(AVAILABLE DATA):

=== Begin Enclosure ===

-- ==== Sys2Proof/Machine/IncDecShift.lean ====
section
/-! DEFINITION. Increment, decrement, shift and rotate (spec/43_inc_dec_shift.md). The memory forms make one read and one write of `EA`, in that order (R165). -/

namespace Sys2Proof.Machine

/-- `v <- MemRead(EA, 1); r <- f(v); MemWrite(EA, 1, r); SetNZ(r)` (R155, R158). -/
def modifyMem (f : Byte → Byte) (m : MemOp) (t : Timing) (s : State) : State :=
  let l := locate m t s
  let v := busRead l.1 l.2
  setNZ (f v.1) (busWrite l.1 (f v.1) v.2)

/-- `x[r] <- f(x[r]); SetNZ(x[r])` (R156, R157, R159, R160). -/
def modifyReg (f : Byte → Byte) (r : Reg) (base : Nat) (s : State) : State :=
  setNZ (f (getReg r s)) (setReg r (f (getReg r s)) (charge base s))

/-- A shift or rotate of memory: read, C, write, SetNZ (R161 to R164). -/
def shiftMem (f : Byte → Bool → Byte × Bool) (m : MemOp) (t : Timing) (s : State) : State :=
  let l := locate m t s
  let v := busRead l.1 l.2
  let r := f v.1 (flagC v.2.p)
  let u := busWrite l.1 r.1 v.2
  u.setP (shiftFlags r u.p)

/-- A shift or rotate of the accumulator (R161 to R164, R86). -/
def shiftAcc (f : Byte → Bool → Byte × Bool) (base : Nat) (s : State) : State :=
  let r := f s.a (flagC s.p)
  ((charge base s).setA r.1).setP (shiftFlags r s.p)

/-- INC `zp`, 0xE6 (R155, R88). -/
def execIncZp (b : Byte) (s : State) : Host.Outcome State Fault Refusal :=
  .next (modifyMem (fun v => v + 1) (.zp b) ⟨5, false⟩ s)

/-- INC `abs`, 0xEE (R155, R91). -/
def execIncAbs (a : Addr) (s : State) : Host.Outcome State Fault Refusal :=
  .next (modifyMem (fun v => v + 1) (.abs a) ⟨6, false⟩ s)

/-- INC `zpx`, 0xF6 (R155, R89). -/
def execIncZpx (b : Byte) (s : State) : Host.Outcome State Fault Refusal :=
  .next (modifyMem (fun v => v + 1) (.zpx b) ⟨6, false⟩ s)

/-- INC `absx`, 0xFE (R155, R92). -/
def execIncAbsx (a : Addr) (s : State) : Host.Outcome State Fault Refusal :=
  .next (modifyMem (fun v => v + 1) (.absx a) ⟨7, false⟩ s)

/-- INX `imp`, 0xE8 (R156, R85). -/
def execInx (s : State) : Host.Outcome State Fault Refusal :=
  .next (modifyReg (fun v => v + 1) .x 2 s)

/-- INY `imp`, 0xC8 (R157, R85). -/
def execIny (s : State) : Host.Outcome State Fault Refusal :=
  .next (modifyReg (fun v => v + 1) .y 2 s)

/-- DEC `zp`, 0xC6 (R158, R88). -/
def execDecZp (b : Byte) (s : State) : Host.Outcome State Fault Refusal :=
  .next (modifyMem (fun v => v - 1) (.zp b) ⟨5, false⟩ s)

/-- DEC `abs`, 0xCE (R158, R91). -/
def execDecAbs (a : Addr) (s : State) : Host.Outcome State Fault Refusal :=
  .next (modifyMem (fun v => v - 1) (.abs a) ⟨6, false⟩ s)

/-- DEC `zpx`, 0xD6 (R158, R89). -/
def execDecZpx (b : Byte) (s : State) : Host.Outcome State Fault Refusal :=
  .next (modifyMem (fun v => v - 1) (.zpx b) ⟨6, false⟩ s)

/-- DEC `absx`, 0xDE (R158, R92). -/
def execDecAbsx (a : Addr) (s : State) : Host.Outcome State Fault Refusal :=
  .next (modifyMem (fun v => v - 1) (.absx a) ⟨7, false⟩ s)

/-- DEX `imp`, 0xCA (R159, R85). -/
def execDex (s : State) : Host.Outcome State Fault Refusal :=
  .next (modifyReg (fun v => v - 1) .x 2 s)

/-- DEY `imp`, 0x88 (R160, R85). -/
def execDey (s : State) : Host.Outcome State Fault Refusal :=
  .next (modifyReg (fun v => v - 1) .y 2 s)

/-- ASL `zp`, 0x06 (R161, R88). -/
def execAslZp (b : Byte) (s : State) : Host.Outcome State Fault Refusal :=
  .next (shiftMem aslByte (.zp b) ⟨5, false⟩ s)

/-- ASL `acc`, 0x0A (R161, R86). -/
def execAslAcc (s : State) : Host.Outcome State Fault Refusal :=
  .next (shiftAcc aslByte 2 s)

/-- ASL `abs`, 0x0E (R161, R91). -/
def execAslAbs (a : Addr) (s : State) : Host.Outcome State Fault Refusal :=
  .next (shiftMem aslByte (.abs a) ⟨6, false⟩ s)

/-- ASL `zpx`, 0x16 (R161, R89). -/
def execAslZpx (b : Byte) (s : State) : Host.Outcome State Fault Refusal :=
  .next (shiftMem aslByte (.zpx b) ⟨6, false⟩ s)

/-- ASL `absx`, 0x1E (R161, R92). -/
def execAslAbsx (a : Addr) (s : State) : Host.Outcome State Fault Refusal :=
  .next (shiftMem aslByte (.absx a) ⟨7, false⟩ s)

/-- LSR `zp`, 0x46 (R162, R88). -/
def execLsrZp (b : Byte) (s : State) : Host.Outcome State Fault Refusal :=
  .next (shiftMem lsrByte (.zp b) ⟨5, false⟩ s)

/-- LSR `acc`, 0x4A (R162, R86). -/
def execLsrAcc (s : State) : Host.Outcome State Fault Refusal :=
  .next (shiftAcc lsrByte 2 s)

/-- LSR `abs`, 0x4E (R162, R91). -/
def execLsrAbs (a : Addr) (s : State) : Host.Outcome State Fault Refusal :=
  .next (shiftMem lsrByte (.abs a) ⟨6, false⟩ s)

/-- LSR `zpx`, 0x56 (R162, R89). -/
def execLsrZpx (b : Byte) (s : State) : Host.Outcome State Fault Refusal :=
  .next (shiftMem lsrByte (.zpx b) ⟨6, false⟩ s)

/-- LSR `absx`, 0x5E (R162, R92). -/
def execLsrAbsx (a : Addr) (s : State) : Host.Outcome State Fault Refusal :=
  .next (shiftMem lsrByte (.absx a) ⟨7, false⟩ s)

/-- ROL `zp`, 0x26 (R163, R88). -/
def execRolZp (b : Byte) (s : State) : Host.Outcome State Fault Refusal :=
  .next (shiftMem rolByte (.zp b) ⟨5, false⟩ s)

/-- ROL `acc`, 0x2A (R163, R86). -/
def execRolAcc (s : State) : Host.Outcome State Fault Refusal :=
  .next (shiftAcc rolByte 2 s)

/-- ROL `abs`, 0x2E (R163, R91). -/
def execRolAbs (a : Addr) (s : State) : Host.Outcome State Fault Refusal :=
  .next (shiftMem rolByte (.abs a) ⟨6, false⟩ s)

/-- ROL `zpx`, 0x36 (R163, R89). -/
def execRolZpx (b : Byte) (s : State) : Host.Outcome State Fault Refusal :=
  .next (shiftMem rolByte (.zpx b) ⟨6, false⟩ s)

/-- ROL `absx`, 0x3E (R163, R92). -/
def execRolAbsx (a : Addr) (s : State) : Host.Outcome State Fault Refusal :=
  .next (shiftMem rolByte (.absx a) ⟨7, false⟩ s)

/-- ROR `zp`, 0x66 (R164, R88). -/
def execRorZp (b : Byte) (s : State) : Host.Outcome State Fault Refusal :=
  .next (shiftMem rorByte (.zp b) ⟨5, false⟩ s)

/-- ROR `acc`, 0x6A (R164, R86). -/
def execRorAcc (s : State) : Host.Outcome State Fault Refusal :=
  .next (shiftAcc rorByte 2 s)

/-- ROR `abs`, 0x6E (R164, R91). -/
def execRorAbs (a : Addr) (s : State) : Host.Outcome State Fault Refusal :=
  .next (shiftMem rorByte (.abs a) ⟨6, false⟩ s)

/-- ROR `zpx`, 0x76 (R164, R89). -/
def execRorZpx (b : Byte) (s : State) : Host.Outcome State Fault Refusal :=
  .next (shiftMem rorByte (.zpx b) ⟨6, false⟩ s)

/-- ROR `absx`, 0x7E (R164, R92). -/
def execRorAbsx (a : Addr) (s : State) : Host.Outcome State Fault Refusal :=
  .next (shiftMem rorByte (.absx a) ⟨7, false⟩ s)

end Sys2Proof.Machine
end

=== End Enclosure ===

(AIM OF THE TASK):
Quote every line of the records above, from the first down to the one holding "setNZ (f (getReg", exactly as written.

(RESULT):
-- ==== Sys2Proof/Machine/IncDecShift.lean ====
section
/-! DEFINITION. Increment, decrement, shift and rotate (spec/43_inc_dec_shift.md). The memory forms make one read and one write of `EA`, in that order (R165). -/

namespace Sys2Proof.Machine

/-- `v <- MemRead(EA, 1); r <- f(v); MemWrite(EA, 1, r); SetNZ(r)` (R155, R158). -/
def modifyMem (f : Byte → Byte) (m : MemOp) (t : Timing) (s : State) : State :=
  let l := locate m t s
  let v := busRead l.1 l.2
  setNZ (f v.1) (busWrite l.1 (f v.1) v.2)

/-- `x[r] <- f(x[r]); SetNZ(x[r])` (R156, R157, R159, R160). -/
def modifyReg (f : Byte → Byte) (r : Reg) (base : Nat) (s : State) : State :=
  setNZ (f (getReg r s)) (setReg r (f (getReg r s)) (charge base s))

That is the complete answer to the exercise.